DAngelis y varias decenas de compatriotas se reunieron esta noche en un local del centro de Lisboa bajo el paraguas del movimiento que crearon hace un mes, "el Coletivo Andorinha - Frente Democrática Brasileira de Lisboa".

En la reunión, se siguió en directo los actos previos a la votación a través de emisiones de la televisión brasileña y se leyeron poemas en favor de la democracia. Portugal es uno de los países europeos con más brasileños residentes, con cerca de 100.000, según las estadísticas oficiales y profundos lazos históricos y culturales. [EFE]

Parlasur: diputado pide la cláusula democrática

Una sugerencia del diputado oficialista Daniel Caggiani (MPP), que es vicepresidente del Parlamento del Mercosur, para que Uruguay pida ahora la aplicación de la cláusula democrática del Mercosur y la Unasur por la decisión del Parlamento de Brasil con la presidenta Dilma Rousseff, fue rechazada desde la oposición, alguno de cuyos partidos ni siquiera la comentó.

En tanto, Esteban Valenti, del Frente Líber Seregni (FLS, astorismo) se preguntó si "ahora ¿vamos a echarlo del Mercosur como a Paraguay?", aludiendo a la situación promovida por los gobiernos luego del impeachment contra el expresidente Fernando Lugo.

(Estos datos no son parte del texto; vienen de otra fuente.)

-- ==== Sys2Proof/Tests/Slice0.lean ====
section
/-!
SUPPORT. Small tests: ill-formed terms the checks refuse, words written out from the code tables, single steps whose results
are the vectors V-… of 95_test_vectors.md (configuration X1 of its section 0), and for each statement with hypotheses a
concrete state that meets them.
-/

namespace Sys2Proof.Tests

open Sys2Proof.Machine

/-! ### Helpers -/

/-- Configuration X1 (95_test_vectors.md section 0), with a mode and a poll limit; RX_BUF_CAP at its default. -/
def x1 (m : Mode) (limit : Option Nat) : Params :=
  { mode := m, regProfile := [(0x0003, 0xB0)], aVcoCap := 0x2F25, aCalCtrl := 0x2F15, aFsVco2 := 0x2F25, aFsVco4 := 0x2F23
    aFsChp := 0x2F18, aMarcState := 0x2F73, aNumRxBytes := 0x2FD7, cmdScal := 0x33, cmdStx := 0x35, cmdSrx := 0x34
    cmdSfrx := 0x3A, vcdacStartOffset := 2, marcSettled := 0x41, fifoErrCode := 0x11, calPollLimit := limit
    fifoCapacity := 128, pktLenMax := 5, payload := ⟨[], [0xAA, 0x55]⟩, interPacketDelay := 0
    wdtPeriod := 0 }

/-- A machine after reset, in the given mode. -/
def tx : State := .resetOf ⟨x1 .tx (some 8), by decide⟩

/-- See `tx`. -/
def rx : State := .resetOf ⟨x1 .rx (some 8), by decide⟩

/-- See `tx`; with CAL_POLL_LIMIT = 1. -/
def tx1 : State := .resetOf ⟨x1 .tx (some 1), by decide⟩

/-- A machine in phase `c` whose radio will give these answers. -/
def inPhase (s : State) (c : BitVec 5) (answers : List Byte) : State :=
  { s with ph := c, answers := answers }

/-- What is seen after one instruction. -/
def seen {α : Type} (i : Instr) (s : State) (f : State → α) : Option α :=
  match exec i s with
  | .next t => some (f t)
  | .fault _ => none
  | .refused _ => none

/-- What is seen after one step. -/
def seenStep {α : Type} (s : State) (f : State → α) : Option α :=
  match step s with
  | .next t => some (f t)
  | .fault _ => none
  | .refused _ => none

/-- The refusal a line ends in. -/
def refusalOf : Host.Outcome State Fault Refusal → Option Refusal
  | .next _ => none
  | .fault _ => none
  | .refused r => some r

/-! ### Parameters -/

/-- RX_BUF_CAP defaults to FIFO_CAPACITY (R7, D36): 128 in X1. -/
theorem test_rxBufCap_default : (x1 .tx none).rxBufCap = 128 := by decide

/-- The default does not override a capacity that is given, and follows FIFO_CAPACITY where it is not. -/
theorem test_rxBufCap_given : { x1 .tx none with rxBufCap := 200 }.rxBufCap = 200 ∧ Config.smallest.params.rxBufCap = 4 := by decide

/-! ### WellFormed refuses ill-formed terms -/

theorem test_wf_rfifo_empty : (Instr.portRfifo 0).wf = false := by decide
theorem test_wf_wfifo_empty : (Instr.portWfifo 0).wf = false := by decide
theorem test_wf_reserved_kind_one : (Instr.portReserved 0x1FFFFFFF).wf = false := by decide
theorem test_wf_reserved_kind_six : (Instr.portReserved 0x60000000).wf = false := by decide
theorem test_wf_reserved_kinds : (Instr.portReserved 0x0FFFFFFF).wf = true ∧ (Instr.portReserved 0x70000000).wf = true := by decide
theorem test_wf_record_count : (PortRecord.readFifo 2 [0]).wf = false := by decide
theorem test_wf_record_empty_read : (PortRecord.readFifo 0 []).wf = false := by decide
theorem test_wf_record_empty_write : (PortRecord.writeFifo []).wf = false := by decide
theorem test_wf_config_pktLenMax : (Config.instantiate { x1 .tx none with pktLenMax := 2 }).isNone = true := by decide
theorem test_wf_config_fifoCapacity : (Config.instantiate { x1 .tx none with pktLenMax := 128 }).isNone = true := by decide
theorem test_wf_config_rxBufCap : (Config.instantiate { x1 .tx none with rxBufCap := 127 }).isNone = true := by decide
theorem test_wf_config_rxBufCap_byte : (Config.instantiate { x1 .tx none with rxBufCap := 256 }).isNone = true := by decide
theorem test_wf_config_payload : (Config.instantiate { x1 .tx none with payload := ⟨[(7, [1, 2, 3])], []⟩ }).isNone = true := by
  decide
theorem test_wf_config_pollLimit : (Config.instantiate (x1 .tx (some 0))).isNone = true := by decide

Desde la oposición se pidió mantenerse al margen de la decisión y dejar que la democracia brasileña resuelva el problema de acuerdo con su legislación. El senador colorado José Amorín advirtió que ahora "hay que observar cómo se expresa una democracia en funcionamiento. El impeachment está previsto en la Constitución. Los diputados votaron con absoluta libertad. Tendrá que seguir el proceso y nosotros deberemos observar", insistió, al ser consultado por El País. "Pretendemos que todo el proceso sea dentro de la Constitución", acotó.

La propuesta de Caggiani "es un disparate", dijo Amorín. "Solo tendría sentido por cuestiones ideológicas". Actuar así "sería una intromisión en los problemas de otros países y por motivos ideológicos. Esta misma gente cuando por impeachment sacaron a (el expresidente brasileño Fernando) Collor de Melo les parecía que estaba bien. No se puede jugar con ideologías", pidió.

Quien no quiso comentar la propuesta de Caggiani fue el senador nacionalista Javier García. "Uruguay no debe meterse en lo que resuelva la democracia brasileña", insistió el legislador nacionalista ante la consulta de El País.